Assignment
Set down exactly the lines running from the line with "(R267, R271). -/" to the end of the listing below, both ends included.

Data extract
-- ==== Sys2Proof/Machine/State.lean ====
section
/-! DEFINITION. The state of the machine: both units' registers (10_state.md), the two stream devices (20_memory.md), the
response ports, and what the host does next. Plain data throughout. -/

namespace Sys2Proof.Machine

/-- The `phase` register's values (R24). -/
inductive Phase where
  /-- 0, `INIT`: no header yet. -/
  | init
  /-- 1, `OPEN`: header done, points may follow. -/
  | opened
  /-- 2, `DONE` of the encoder, `END` of the decoder. -/
  | finished
  /-- 3, `ERR`: a data error occurred. -/
  | error
deriving DecidableEq, Repr

/-- The status codes of R89. `badPrefix` is reserved: no command raises it (R234, 90_conflicts.md C2). -/
inductive Status where
  | ok
  | point
  | endBlock
  | eIO
  | eTruncated
  | eBadPrefix
  | eNoWindow
  | eBadWindow
  | eMisuse
  | eIllegal
deriving DecidableEq, Repr

/-- The registers of one unit; the two units have the same ones with the same widths (R23, R32). -/
structure Regs where
  /-- `U.phase` (R24). -/
  phase : Phase
  /-- `U.err` (R25): the code of the data error that moved the unit to `ERR`, 0x00 while there has been none. -/
  err : BitVec 8
  /-- `U.misuse` (R26): sticky. -/
  misuse : Bool
  /-- `U.hdrTS` (R27). -/
  hdrTS : Time
  /-- `U.storedTS` (R29): 0 also means "no point yet". -/
  storedTS : Time
  /-- `U.storedDelta` (R30). -/
  storedDelta : Time
  /-- `U.winValid` (R28). -/
  winValid : Bool
  /-- `U.storedLZ` (R28). -/
  storedLZ : BitVec 5
  /-- `U.storedTZ` (R28). -/
  storedTZ : BitVec 6
  /-- `U.storedVal` (R31). -/
  storedVal : Value
deriving DecidableEq, Repr

/-- The reset values of R23 and R40. -/
def Regs.reset : Regs where
  phase := .init
  err := 0
  misuse := false
  hdrTS := 0
  storedTS := 0
  storedDelta := 0
  winValid := false
  storedLZ := 0
  storedTZ := 0
  storedVal := 0

/-- The encoder's bit sink (R50): `SINK` in stream order, and the `flushed` flag. -/
structure Sink where
  bits : Bits
  flushed : Bool
deriving DecidableEq, Repr

/-- A fresh empty sink (R50, R262). -/
def Sink.fresh : Sink := ⟨[], false⟩

/-- The decoder's bit source (R54): `SourceBytes` (parameter P2) and the read position `rpos`, in bits. -/
structure Source where
  bytes : List Byte
  rpos : Nat
deriving DecidableEq, Repr

/-- What happens at one `SinkWrite` or `SinkFlush` of a command (parameter P1 `SinkOracle`, R57; R261, R271). -/
inductive SinkAnswer where
  /-- The sink answers `ok`. -/
  | ok
  /-- The sink answers `fail`, and then holds `left`, "whatever the sink holds" (R57), with this flag. -/
  | fail (left : Bits) (flushed : Bool)
  /-- The sink never answers (R271). -/
  | never
  /-- `ENC.RST` is asserted while the command waits here; the first `kept` bits of this access were already appended (R261,
  93_implementation_defined.md U15; log 8). -/
  | reset (kept : Nat)
deriving DecidableEq, Repr

/-- What happens at one `SourceRead` of a command (R261, R271). Running out of bits is no answer of the environment: it
follows from `SourceBytes` (R55). -/
inductive SourceAnswer where
  /-- The source answers. -/
  | ok
  /-- The source never answers (R271). -/
  | never
  /-- `DEC.RST` is asserted while the command waits here (R261). -/
  | reset
deriving DecidableEq, Repr

/-- One thing the host does (R262, R264, R265). A command word comes with what happens at each of its stream accesses, in
order; past the end of that list every access is answered `ok`. A `reset` left at the head of the list when the command
would respond is a reset before the response (R261). -/
inductive Input where
  /-- A word on `ENC`'s command port. -/
  | encCmd (w : Word) (answers : List SinkAnswer)
  /-- A word on `DEC`'s command port. -/
  | decCmd (w : Word) (answers : List SourceAnswer)
  /-- `ENC.RST`, between commands (R260). -/
  | encRst
  /-- `DEC.RST`, between commands (R260). -/
  | decRst
  /-- The host attaches a fresh empty sink (R262). -/
  | attachSink
  /-- The host attaches a source holding these bytes, with `rpos = 0` (R262). -/
  | attachSource (bytes : List Byte)
deriving DecidableEq, Repr

/-- The encoder unit with its sink and its response port. -/
structure EncUnit where
  regs : Regs
  sink : Sink
  /-- The responses produced so far, oldest first (R88; log 10). -/
  responses : List Word
  /-- MODEL's own: the command in progress waits for a sink that never answers (R271; log 7). -/
  waiting : Bool
deriving DecidableEq, Repr

/-- The decoder unit with its source and its response port. -/
structure DecUnit where
  regs : Regs
  source : Source
  /-- The responses produced so far, oldest first (R88; log 10). -/
  responses : List Word
  /-- MODEL's own: the command in progress waits for a source that never answers (R271; log 7). -/
  waiting : Bool
  /-- MODEL's own: inside a decoder command, the codeword its parser reads next; `none` between commands (log 1). -/
  stage : Option CodeCtx
  /-- MODEL's own: how many free values of `Config.rposAfterShortRead` were used (log 5). -/
  freeReads : Nat
deriving DecidableEq, Repr

/-- The machine: two units that share nothing (R22), and what the host does, in order (log 2). -/
structure State where
  enc : EncUnit
  dec : DecUnit
  /-- What the host does from now on, in order; the head is the action the machine takes next. -/
  inputs : List Input
deriving DecidableEq, Repr

/-- The machine at power-on: "At power-on each unit is in the reset state" (R260, R40). The stream devices are an empty sink
and an empty source, the ports have produced nothing and the host does nothing yet (DESIGN CHOICE, log 6 and log 2). -/
def State.reset : State where
  enc := { regs := .reset, sink := .fresh, responses := [], waiting := false }
  dec := { regs := .reset, source := ⟨[], 0⟩, responses := [], waiting := false, stage := none, freeReads := 0 }
  inputs := []

/-- Why a step can stop. Every error of the spec is a response, so a next state (R230); these two are no errors of a
command. -/
inductive Fault where
  /-- Raised by `step` alone: the host's next action is a word on `ENC`'s port while `ENC` waits for ever for its sink. The
  port accepts no second command (R267), and no response will ever come (R271). SAFE: the machine does nothing where the
  hardware does nothing. -/
  | encBusy
  /-- Raised by `step` alone: the same for `DEC` and its source (R267, R271). SAFE. -/
  | decBusy
deriving DecidableEq, Repr

/-- Why an instruction has no meaning. -/
inductive Refusal where
  /-- Raised by no arm: every instruction of the table has its meaning. Kept because the host's interface names it. SAFE. -/
  | notModelled (mnemonic : String)
deriving DecidableEq, Repr

/-- What the machine takes next. -/
inductive Fetched where
  /-- Nothing: the host does nothing (R249). -/
  | idle
  /-- An instruction: a legal command word, or a codeword inside a decoder command. -/
  | run (i : Instr)
  /-- A word that is illegal on its port (R84). -/
  | illegal (port : Agent)
  /-- A codeword that cannot be read whole, inside a decoder command (R55, R103). -/
  | broken (c : CodeCtx)
  /-- A word on the port of a unit that waits for ever (R267, R271). -/
  | busy (unit : Agent)
  /-- A reset input (R260). -/
  | reset (unit : Agent)
  /-- The host attaches a fresh sink (R262). -/
  | attachSink
  /-- The host attaches a source (R262). -/
  | attachSource (bytes : List Byte)
deriving DecidableEq, Repr

end Sys2Proof.Machine
end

Solution to this task
  /-- A word on the port of a unit that waits for ever (R267, R271). -/
  | busy (unit : Agent)
  /-- A reset input (R260). -/
  | reset (unit : Agent)
  /-- The host attaches a fresh sink (R262). -/
  | attachSink
  /-- The host attaches a source (R262). -/
  | attachSource (bytes : List Byte)
deriving DecidableEq, Repr

end Sys2Proof.Machine
end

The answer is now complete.